Finish Line: Japanese car parts manufacturer INOAC Corporation pleaded guilty for its role in an international bid-rigging conspiracy and was fined $1.13 million, concluding the Bureau’s nine-year investigation into a series of bid-rigging conspiracies among car parts suppliers, which netted a total of 13 guilty pleas and over $86 million in fines.
It’s in the Bag: Metro Inc. agreed to sell properties or leases and to terminate franchise, distribution and associated agreements located in certain local markets in Quebec following its acquisition of The Jean Coutu Group (PJC) Inc.
You Reap what you Sow: Bayer AG got the green light to acquire Monsanto Company, a merger valued at over $60 billion USD. Bayer reached a consent agreement with the Bureau to sell certain of its assets in the canola industry to BASF SE.
Change the Channel, Merci: The Bureau denied BCE Inc.’s proposed reacquisition of French channels Historia and Séries+ from Corus.

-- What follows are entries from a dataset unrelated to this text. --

-- ==== Sys2Proof/Machine/RingOps.lean ====
section
/-! DEFINITION. Majors 0x11 and 0x12: pinning, full/empty control and buffer rings (R56, R277 to R282). -/

namespace Sys2Proof.Machine

open Sys2Proof

/-! ## Pinning -/

/-- A line's pinned contents discarded, with what was uncorrectable in them (R56, R69). -/
def Core.unpin (c : Core) (l : Nat) : Core :=
  { c with pins := Tbl.erase c.pins l, bad := c.bad.filter fun b => match b with | .pin k _ => k != l | _ => true }

/-- Lines pinned in ascending order until one finds its set full (R56). -/
def pinGo (s : State) (core : Nat) (lines : List Nat) : State × Bool :=
  match lines with
  | [] => (s, true)
  | l :: rest =>
    let c := s.getCore core
    if (Tbl.get? c.pins l).isSome then pinGo s core rest
    else if 15 ≤ (c.pins.filter fun e => e.1 % 512 = l % 512).length then (s, false)
    else
      let s := s.lmRoom core l
      let c := s.getCore core
      pinGo (s.setCore core { c.unpin l with pins := Tbl.set c.pins l ⟨0, 0⟩ }) core rest

/-- The line numbers of a window range of whole lines. -/
def linesIn (o n : Nat) : List Nat := (List.range (n / 128)).map fun i => o / 128 + i

def lmForm (h : Hdr) (sub : Nat) (xs : List XReg) (ps : List PReg) : Form := cmdForm h 0x11 sub xs ps

/-- The checks of R277 on an offset and a length. -/
def pinStop (o n : Word64) : Option (Cause × Word64) :=
  if o.toNat % 128 ≠ 0 ∨ n.toNat % 128 ≠ 0 then some (.misalign, w64 scratchBase + o)
  else if o.toNat / 2 ^ 20 ≠ 0 ∨ 0x10_0000 < o.toNat + n.toNat then some (.page, pageVal 0 (w64 scratchBase + o))
  else none

def execSppin (h : Hdr) (pc : PReg) (xa xb : XReg) (s : State) : Host.Outcome State Fault Refusal :=
  s.issue (lmForm h 0 [xa, xb] [pc]) fun t =>
    match pinStop (t.getX xa) (t.getX xb) with
    | some (c, v) => .trap c v
    | none =>
      if t.cur.scratchStorePending t.seq then .wait
      else
        let (u, ok) := pinGo t t.core (linesIn (t.getX xa).toNat (t.getX xb).toNat)
        .done (u.setFlag pc ok)

/-- Ranges of virtual addresses that a command names (R277). -/
def streamRange (g : BitVec 256) : Nat × Nat :=
  (natBits g.toNat 8 56, natBits g.toNat 208 24 * natBits g.toNat 160 32 + natBits g.toNat 232 24 * 8)

def XferKind.unit : XferKind → Nat
  | .gath e | .scat e => 2 ^ e
  | _ => 1

def recordRange (c : Option Word64) : List (Nat × Nat) := match c with | some r => [(r.toNat, 16)] | none => []

def OpKind.names : OpKind → List (Nat × Nat)
  | .xfer .pref d _ _ n _ _ _ | .xfer .invr d _ _ n _ _ _ => [(d.toNat, n)]
  | .xfer .copy d a _ n c _ _ => [(d.toNat, n), (a.toNat, n)] ++ recordRange c
  | .xfer (.gath e) d a i n c _ _ => [(d.toNat, n * 2 ^ e), (a.toNat, 2 ^ 44), (i.toNat, 4 * n)] ++ recordRange c
  | .xfer (.scat e) d a i n c _ _ => [(d.toNat, 2 ^ 44), (a.toNat, n * 2 ^ e), (i.toNat, 4 * n)] ++ recordRange c
  | .mloadb g _ _ _ _ => [streamRange g]
  | .mmul g .. => g.toList.map streamRange
  | .mattn gq gk gv .. => [streamRange gq, streamRange gk, streamRange gv]
  | .mdrainMem _ _ _ d _ n k c => [(d.toNat, 4 * n * max 1 (2 * k))] ++ recordRange c
  | .sample a n => [(a.toNat, 128 * n)]
  | .beam a n => [(a.toNat, 128 * n)]
  | .kvapp _ _ a => [(a.toNat, 16384)]
  | .coll a d _ _ _ => [(a.toNat, 64), (fld d 0x10 8, 4 * fld d 8 4), (fld d 0x18 8, 4 * fld d 8 4)]
  | .repart a d _ _ _ =>
    [(a.toNat, 128), (fld d 8 8, fld d 6 2 * fld d 0x10 4), (fld d 0x18 8, fld d 6 2 * fld d 0x14 4),
      (fld d 0x20 8, fld d 6 2 * fld d 0x10 4)]
  | .hring _ a n _ _ => [(a.toNat, 64 * n)]
  | _ => []

/-- An outstanding operation of the core names an address of the window range. -/
def Core.namesScratch (c : Core) (o n : Nat) : Bool :=
  c.ops.any fun p => !p.done &&
    ((p.kind.names.any fun r => decide (r.1 < scratchBase + o + n ∧ scratchBase + o < r.1 + r.2)) ||
      p.via.any fun v => match v.2.2.place with | .scratch q => decide (q < o + n ∧ o < q + v.2.1) | _ => false)

/-- A window range meets a configured ring or bivouac (R265, R277). -/
def Core.inRingOrBivouac (c : Core) (o n : Nat) : Bool :=
  (c.rings.any fun r => decide (r.2.base < o + n ∧ o < r.2.base + r.2.ns * r.2.sz)) ||
    (c.biv.configured && decide (c.biv.base < o + n ∧ o < c.biv.base + 2 * c.biv.len))

def execSpunp (h : Hdr) (xa xb : XReg) (s : State) : Host.Outcome State Fault Refusal :=
  s.issue (lmForm h 1 [xa, xb] []) fun t =>
    let o := t.getX xa
    let n := t.getX xb
    match pinStop o n with
    | some (c, v) => .trap c v
    | none =>
      if n != 0 && t.cur.inRingOrBivouac o.toNat n.toNat then .trap .perm (w64 scratchBase + o)
      else if t.cur.scratchStorePending t.seq || t.cur.namesScratch o.toNat n.toNat then .wait
      else
        let c := t.cur
        .done (t.setCur ((linesIn o.toNat n.toNat).foldl Core.unpin c))

/-- The first granule of [o, e) whose line is not pinned (R278). -/
def Core.unpinnedGranule (c : Core) (o e : Nat) : Option Nat :=
  let top := min e 0x10_0000
  match ((List.range ((top - o) / 16)).map fun i => o + 16 * i).find? fun g => (Tbl.get? c.pins (c.biv.line g)).isNone with
  | some g => some g
  | none => if 0x10_0000 < e then some (max o 0x10_0000) else none

/-- The copies of a bivouac run in the window range (R264). -/
def Core.rangeCopied (c : Core) (o n : Nat) : Bool :=
  c.biv.copying && decide (c.biv.base < o + n ∧ o < c.biv.base + 2 * c.biv.len)

/-- `feclr`, `feset` (R278). -/
def State.feSet (s : State) (h : Hdr) (sub : Nat) (xa xb : XReg) (full : Bool) : Host.Outcome State Fault Refusal :=
  s.issue (lmForm h sub [xa, xb] []) fun t =>
    let o := (t.getX xa).toNat
    let e := o + (t.getX xb).toNat
    if o % 16 ≠ 0 ∨ e % 16 ≠ 0 then .trap .misalign (w64 scratchBase + t.getX xa)
    else if e ≤ o then (if t.cur.scratchStorePending t.seq then .wait else .done t)
    else
      match t.cur.unpinnedGranule o e with
      | some g => .trap .page (pageVal 3 (w64 (scratchBase + g)))
      | none =>
        if t.cur.scratchStorePending t.seq || t.cur.rangeCopied o (e - o) then .wait
        else .done (t.setCur (t.cur.setFullR o (e - o) full))

def execFeclr (h : Hdr) (xa xb : XReg) (s : State) : Host.Outcome State Fault Refusal := s.feSet h 2 xa xb false

def execFeset (h : Hdr) (xa xb : XReg) (s : State) : Host.Outcome State Fault Refusal := s.feSet h 3 xa xb true

/-! ## Buffer rings -/

/-- A ring the kernel uses and has configured (R279). -/
def State.ringOf (s : State) (b : BRing) : Option Ring :=
  match s.inst with
  | some i => if i.rings.getLsbD b.toNat then Tbl.get? s.cur.rings b.toNat else none
  | none => none

def State.setRing (s : State) (b : BRing) (r : Ring) : State :=
  let c := s.cur
  s.setCur { c with rings := Tbl.set c.rings b.toNat r }

/-- The window address of count c's slot. -/
def Ring.slotAddr (r : Ring) (c : BitVec 32) : Word64 := w64 (scratchBase + r.base + c.toNat % r.ns * r.sz)

/-- The oldest acquired slot neither released nor claimed (R281). -/
def Ring.oldest (r : Ring) : Option (BitVec 32) :=
  ((List.range (r.aq - r.fl).toNat).map fun i => r.fl + BitVec.ofNat 32 i).find? fun c =>
    !r.released.contains c && !r.claims.contains c

/-- FL advances over released slots that follow it directly. -/
def advanceGo (fuel : Nat) (r : Ring) : Ring :=
  match fuel with
  | 0 => r
  | f + 1 =>
    if r.released.contains r.fl then advanceGo f { r with fl := r.fl + 1, released := r.released.erase r.fl } else r

/-- A slot released (R281). -/
def Ring.release (r : Ring) (c : BitVec 32) : Ring :=
  let r := { r with released := r.released ++ [c], claims := r.claims.erase c }
  advanceGo r.released.length r

def ringForm (h : Hdr) (two : Bool) (sub : Nat) : Form := scalar h two 0x12 sub [] []

def execRacq (h : Hdr) (b : BRing) (a : AReg) (s : State) : Host.Outcome State Fault Refusal :=
  s.issue (ringForm h false 0) fun t =>
    match t.ringOf b with
    | none => .trap .illegal 0
    | some r =>
      if r.ns ≤ (r.aq - r.cn).toNat || t.mustYield (fun w => w = .slot b.toNat) then .waitOn (.slot b.toNat)
      else .done ((t.setA a (r.slotAddr r.aq)).setRing b { r with aq := r.aq + 1 })

def execRrel (h : Hdr) (b : BRing) (s : State) : Host.Outcome State Fault Refusal :=
  s.issue { ringForm h false 1 with drains := true } fun t =>
    match t.ringOf b with
    | none => .trap .illegal 0
    | some r =>
      match r.oldest with
      | none => .trap .illegal 0
      | some c => .done (t.setRing b (r.release c))

def execRwait (h : Hdr) (b : BRing) (a : AReg) (n : BitVec 7) (s : State) : Host.Outcome State Fault Refusal :=
  s.issue (ringForm h false 2) fun t =>
    match t.ringOf b with
    | none => .trap .illegal 0
    | some r =>
      if r.ns < n.toNat then .trap .illegal 0
      else if (r.fl - r.cn).toNat < n.toNat then .wait
      else .done (t.setA a (r.slotAddr r.cn))

def execRadv (h : Hdr) (b : BRing) (n : BitVec 7) (s : State) : Host.Outcome State Fault Refusal :=
  s.issue (ringForm h false 3) fun t =>
    match t.ringOf b with
    | none => .trap .illegal 0
    | some r =>
      if (r.fl - r.cn).toNat < n.toNat then .trap .illegal 0
      else .done (t.setRing b { r with cn := r.cn + n.setWidth 32 })

/-- `rcfg` (R280). -/
def execRcfg (h : Hdr) (b : BRing) (base : BitVec 13) (lines slots : BitVec 7) (s : State) :
    Host.Outcome State Fault Refusal :=
  s.issue (ringForm h true 4) fun t =>
    let inRings := match t.inst with | some i => i.rings.getLsbD b.toNat | none => false
    let busy := match Tbl.get? t.cur.rings b.toNat with | some r => decide (r.aq ≠ r.cn) | none => false
    let o := base.toNat * 128
    let sz := (lines.toNat + 1) * 128
    let ns := slots.toNat + 1
    if !inRings || busy then .trap .illegal 0
    else if 0x10_0000 < o + ns * sz then .trap .page (pageVal 0 (w64 (scratchBase + o)))
    else
      match (linesIn o (ns * sz)).find? fun l => (Tbl.get? t.cur.pins l).isNone with
      | some l => .trap .page (pageVal 3 (w64 (scratchBase + 128 * l)))
      | none => .done (t.setRing b ⟨o, sz, ns, 0, 0, 0, [], []⟩)

end Sys2Proof.Machine
end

BCE’s 50 percent interest in Historia and Séries+ was divested to Corus in 2014 as part of a consent agreement between the Bureau and BCE to address competition concerns in the broadcasting industry regarding its acquisition of Astral Media Inc. in 2013.
Let It Flow: Calgary-based energy transportation service provider Pembina Pipeline Corporation received clearance from the Bureau to acquire Veresen Inc.
Big Chem: The Bureau will not challenge the merger between Linde AG and Praxair, Inc., both global companies involved in the supply of various industrial gases and related products. Linde divested its Canadian business to Messer Canada Inc. as part of its deal with global competition authorities.
La Coop fédérée acquired Cargill Limited’s Ontario grain business, and as part of an agreement with the Bureau will divest several of Cargill’s retail locations in southwest and central Ontario.
The Bureau issued a no action letter in United Technologies Corporation’s acquisition of Rockwell Collins, Inc.
The transaction size threshold for pre-merger notifications was increased to $92 million.
Tip Line Tune-up: The Bureau and the Public Prosecution Service of Canada launched updated Immunity and Leniency Programs that set out incentives for parties to come forward to seek immunity or leniency in return for their cooperation in a Competition Bureau Investigation and subsequent prosecution of others involved in unlawful conduct.
Draft Guidelines Circulated: The Bureau circulated new draft versions of its updated Abuse of Dominance Enforcement Guidelines and its updated Intellectual Property Enforcement Guidelines for comment within the legal and business com-munities. Final versions of these guidelines are expected in 2019.
Barrier Busters: The Bureau released an information bulletin explaining how it selects and carries out market studies. Market studies involve examining a particular market to identify barriers to competition.
Data Deluge: The Bureau released a report exploring the interplay between competition policy and enforcement and the world of “big data”. The report examined the Bureau’s approach to big data issues in mergers, monopolistic practices, cartels, and deceptive marketing practices.